DIRECTIONS FOR THIS TASK ->
Word for word, restate the lines from the start of the data down to the line with "inf (neg : Bool)", both included.

Source data:
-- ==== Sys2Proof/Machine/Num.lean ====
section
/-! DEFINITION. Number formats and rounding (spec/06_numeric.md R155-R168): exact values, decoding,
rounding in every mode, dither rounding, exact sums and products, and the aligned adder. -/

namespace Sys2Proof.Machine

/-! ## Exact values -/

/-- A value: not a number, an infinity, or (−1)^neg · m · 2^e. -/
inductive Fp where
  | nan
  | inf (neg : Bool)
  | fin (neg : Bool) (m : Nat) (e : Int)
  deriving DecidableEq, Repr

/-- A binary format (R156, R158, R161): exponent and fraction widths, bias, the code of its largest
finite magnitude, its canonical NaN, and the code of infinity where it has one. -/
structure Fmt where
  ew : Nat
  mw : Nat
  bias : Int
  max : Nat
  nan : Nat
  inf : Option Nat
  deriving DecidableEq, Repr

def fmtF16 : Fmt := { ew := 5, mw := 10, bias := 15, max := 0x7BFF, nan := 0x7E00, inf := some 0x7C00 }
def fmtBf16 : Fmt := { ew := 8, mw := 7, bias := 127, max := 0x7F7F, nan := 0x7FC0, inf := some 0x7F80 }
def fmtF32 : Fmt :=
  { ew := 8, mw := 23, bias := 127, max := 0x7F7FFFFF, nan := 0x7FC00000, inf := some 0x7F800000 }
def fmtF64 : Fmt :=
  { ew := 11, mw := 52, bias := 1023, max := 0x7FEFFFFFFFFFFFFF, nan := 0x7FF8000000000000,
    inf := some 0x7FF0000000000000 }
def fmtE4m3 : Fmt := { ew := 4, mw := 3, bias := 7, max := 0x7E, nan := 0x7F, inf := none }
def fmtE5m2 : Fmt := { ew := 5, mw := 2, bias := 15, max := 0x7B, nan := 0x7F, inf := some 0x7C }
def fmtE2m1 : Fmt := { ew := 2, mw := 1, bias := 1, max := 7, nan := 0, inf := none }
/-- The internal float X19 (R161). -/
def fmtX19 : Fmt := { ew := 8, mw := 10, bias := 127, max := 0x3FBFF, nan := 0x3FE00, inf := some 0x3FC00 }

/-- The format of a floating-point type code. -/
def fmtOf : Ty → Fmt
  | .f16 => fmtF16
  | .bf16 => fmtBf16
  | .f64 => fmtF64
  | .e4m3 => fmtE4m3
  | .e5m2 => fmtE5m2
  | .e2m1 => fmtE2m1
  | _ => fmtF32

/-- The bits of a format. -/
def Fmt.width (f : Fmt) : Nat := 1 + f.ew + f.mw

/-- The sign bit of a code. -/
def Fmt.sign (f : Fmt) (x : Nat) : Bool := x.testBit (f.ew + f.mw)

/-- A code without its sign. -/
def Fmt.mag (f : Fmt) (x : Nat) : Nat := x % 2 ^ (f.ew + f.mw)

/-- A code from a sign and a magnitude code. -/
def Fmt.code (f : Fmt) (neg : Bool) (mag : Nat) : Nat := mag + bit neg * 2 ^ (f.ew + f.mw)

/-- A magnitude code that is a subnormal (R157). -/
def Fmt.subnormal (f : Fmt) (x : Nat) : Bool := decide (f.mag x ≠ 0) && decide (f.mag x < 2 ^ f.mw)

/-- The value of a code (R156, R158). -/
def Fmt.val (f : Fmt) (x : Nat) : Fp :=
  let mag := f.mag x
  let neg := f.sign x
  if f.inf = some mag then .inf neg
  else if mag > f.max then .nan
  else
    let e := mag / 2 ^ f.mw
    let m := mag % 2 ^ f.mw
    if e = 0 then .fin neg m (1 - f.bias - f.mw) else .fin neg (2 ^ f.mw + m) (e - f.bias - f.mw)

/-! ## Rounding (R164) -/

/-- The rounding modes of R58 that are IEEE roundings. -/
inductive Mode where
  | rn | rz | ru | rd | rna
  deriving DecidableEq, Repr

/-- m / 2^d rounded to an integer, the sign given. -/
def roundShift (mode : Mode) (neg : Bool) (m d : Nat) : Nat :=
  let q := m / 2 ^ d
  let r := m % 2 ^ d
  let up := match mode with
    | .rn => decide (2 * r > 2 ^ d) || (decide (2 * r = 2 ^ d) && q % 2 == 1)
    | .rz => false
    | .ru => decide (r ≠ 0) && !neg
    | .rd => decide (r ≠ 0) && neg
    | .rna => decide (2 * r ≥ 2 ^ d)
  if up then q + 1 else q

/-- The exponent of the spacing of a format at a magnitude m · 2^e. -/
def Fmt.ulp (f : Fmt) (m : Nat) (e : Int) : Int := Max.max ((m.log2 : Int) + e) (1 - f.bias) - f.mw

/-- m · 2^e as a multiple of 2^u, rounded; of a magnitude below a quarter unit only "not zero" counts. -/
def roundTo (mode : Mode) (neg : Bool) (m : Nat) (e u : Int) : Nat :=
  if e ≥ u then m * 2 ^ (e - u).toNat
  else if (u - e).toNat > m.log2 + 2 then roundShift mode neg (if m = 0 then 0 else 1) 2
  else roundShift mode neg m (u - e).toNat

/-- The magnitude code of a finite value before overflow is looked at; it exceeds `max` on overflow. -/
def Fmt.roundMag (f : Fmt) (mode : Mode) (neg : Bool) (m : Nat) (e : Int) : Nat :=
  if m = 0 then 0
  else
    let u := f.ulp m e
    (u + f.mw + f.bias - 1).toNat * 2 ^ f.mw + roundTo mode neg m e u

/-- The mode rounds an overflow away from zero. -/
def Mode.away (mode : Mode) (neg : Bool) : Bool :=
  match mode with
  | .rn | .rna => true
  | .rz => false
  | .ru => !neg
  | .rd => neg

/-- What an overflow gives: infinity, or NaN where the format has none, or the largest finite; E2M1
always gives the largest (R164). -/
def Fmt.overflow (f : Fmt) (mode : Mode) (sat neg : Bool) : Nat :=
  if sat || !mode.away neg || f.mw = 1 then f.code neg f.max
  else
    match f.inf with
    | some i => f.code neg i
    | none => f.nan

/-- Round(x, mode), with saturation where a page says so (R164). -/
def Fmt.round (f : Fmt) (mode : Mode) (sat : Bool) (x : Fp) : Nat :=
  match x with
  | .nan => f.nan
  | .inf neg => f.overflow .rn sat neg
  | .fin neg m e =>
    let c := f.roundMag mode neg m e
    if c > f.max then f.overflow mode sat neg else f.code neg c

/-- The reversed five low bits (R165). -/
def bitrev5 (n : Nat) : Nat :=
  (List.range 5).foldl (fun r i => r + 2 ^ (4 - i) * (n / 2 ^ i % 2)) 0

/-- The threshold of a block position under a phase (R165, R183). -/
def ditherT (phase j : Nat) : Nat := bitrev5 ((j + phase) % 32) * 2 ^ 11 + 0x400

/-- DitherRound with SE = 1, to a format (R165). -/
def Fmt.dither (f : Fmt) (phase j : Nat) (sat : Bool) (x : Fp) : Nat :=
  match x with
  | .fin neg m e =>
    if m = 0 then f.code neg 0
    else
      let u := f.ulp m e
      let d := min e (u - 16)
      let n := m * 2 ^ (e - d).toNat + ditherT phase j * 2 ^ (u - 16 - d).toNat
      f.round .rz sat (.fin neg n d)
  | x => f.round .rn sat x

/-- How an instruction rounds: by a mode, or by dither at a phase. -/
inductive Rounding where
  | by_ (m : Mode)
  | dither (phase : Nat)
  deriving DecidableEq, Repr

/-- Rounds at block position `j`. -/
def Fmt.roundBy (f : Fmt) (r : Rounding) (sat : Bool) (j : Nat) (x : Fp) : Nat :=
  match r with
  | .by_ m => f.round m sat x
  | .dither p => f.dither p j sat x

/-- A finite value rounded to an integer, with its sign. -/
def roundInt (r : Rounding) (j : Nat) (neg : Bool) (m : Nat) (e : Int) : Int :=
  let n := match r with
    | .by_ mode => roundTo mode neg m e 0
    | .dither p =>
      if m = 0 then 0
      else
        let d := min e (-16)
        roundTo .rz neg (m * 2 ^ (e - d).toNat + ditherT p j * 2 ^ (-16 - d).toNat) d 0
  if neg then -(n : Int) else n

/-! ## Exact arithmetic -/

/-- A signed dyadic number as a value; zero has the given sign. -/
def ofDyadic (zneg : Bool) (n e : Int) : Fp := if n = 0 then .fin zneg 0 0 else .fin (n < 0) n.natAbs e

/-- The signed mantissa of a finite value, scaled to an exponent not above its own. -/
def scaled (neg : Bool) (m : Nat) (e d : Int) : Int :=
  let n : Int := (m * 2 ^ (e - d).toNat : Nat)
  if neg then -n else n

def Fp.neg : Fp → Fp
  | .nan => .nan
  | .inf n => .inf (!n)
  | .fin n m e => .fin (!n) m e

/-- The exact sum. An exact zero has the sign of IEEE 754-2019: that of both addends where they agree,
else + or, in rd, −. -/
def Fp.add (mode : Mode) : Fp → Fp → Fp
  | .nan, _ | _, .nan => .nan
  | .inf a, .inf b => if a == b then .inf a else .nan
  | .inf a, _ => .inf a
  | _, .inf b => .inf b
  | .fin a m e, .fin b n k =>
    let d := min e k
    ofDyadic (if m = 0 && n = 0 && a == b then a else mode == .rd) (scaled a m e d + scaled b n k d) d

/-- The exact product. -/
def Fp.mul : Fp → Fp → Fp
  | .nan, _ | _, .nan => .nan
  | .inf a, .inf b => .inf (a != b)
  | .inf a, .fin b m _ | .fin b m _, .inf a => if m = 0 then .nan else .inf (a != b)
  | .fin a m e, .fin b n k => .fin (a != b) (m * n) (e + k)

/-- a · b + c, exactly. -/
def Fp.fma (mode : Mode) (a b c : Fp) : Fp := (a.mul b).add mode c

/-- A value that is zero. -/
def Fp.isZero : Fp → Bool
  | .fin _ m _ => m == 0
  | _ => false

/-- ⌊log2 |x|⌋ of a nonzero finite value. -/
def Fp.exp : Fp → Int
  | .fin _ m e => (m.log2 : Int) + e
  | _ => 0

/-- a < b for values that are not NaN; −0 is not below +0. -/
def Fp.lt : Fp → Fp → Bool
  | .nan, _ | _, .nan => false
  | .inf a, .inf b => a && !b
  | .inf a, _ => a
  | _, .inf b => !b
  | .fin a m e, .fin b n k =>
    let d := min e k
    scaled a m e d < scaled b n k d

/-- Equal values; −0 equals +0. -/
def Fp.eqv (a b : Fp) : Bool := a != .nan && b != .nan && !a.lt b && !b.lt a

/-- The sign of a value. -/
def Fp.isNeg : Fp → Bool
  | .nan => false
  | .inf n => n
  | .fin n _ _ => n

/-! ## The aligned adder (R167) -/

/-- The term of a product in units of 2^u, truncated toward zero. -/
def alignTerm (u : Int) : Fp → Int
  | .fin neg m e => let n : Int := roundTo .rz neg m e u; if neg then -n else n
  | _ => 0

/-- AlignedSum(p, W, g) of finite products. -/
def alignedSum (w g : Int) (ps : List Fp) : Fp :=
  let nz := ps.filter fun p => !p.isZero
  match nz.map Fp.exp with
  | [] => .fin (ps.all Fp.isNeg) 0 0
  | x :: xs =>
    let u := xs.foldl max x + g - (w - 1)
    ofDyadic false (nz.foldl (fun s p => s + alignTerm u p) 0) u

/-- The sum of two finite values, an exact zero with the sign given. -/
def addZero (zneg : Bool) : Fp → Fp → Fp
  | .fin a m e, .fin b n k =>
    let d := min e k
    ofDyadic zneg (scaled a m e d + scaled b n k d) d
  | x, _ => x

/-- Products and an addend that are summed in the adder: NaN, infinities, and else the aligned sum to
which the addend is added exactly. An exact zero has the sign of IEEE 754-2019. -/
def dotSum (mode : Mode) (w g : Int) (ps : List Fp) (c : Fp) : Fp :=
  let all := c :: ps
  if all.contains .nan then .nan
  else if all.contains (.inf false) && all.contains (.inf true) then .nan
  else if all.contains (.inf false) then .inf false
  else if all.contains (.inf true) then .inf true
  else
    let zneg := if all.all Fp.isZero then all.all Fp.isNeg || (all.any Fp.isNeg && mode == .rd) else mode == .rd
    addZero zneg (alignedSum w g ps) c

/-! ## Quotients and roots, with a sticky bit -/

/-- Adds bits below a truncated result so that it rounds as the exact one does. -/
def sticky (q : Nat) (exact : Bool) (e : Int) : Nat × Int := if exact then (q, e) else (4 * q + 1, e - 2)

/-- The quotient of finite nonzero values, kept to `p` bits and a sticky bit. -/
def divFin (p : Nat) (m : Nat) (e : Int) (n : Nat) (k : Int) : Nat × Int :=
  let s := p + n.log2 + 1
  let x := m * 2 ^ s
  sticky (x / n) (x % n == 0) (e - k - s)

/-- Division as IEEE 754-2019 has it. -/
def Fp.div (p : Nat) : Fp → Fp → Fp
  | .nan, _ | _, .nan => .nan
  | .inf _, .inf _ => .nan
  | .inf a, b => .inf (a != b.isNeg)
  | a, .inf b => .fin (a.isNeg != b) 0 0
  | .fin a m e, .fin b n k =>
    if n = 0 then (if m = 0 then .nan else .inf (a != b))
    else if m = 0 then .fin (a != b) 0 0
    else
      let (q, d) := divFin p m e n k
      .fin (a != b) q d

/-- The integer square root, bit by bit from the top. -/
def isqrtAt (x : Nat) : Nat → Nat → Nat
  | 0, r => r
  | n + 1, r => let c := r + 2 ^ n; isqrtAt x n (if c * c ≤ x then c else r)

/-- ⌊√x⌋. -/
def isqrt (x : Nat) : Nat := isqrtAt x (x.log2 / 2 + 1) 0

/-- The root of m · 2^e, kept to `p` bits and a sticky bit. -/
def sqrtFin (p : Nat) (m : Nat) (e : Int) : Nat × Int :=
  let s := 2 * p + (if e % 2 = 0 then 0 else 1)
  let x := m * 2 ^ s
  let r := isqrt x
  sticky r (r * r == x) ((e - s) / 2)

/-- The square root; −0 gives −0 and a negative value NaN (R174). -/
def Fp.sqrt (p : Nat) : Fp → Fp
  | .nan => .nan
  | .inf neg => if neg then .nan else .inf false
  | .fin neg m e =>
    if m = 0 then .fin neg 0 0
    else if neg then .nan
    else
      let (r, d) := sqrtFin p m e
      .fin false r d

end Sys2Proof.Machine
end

SOLVED EXERCISE ->
-- ==== Sys2Proof/Machine/Num.lean ====
section
/-! DEFINITION. Number formats and rounding (spec/06_numeric.md R155-R168): exact values, decoding,
rounding in every mode, dither rounding, exact sums and products, and the aligned adder. -/

namespace Sys2Proof.Machine

/-! ## Exact values -/

/-- A value: not a number, an infinity, or (−1)^neg · m · 2^e. -/
inductive Fp where
  | nan
  | inf (neg : Bool)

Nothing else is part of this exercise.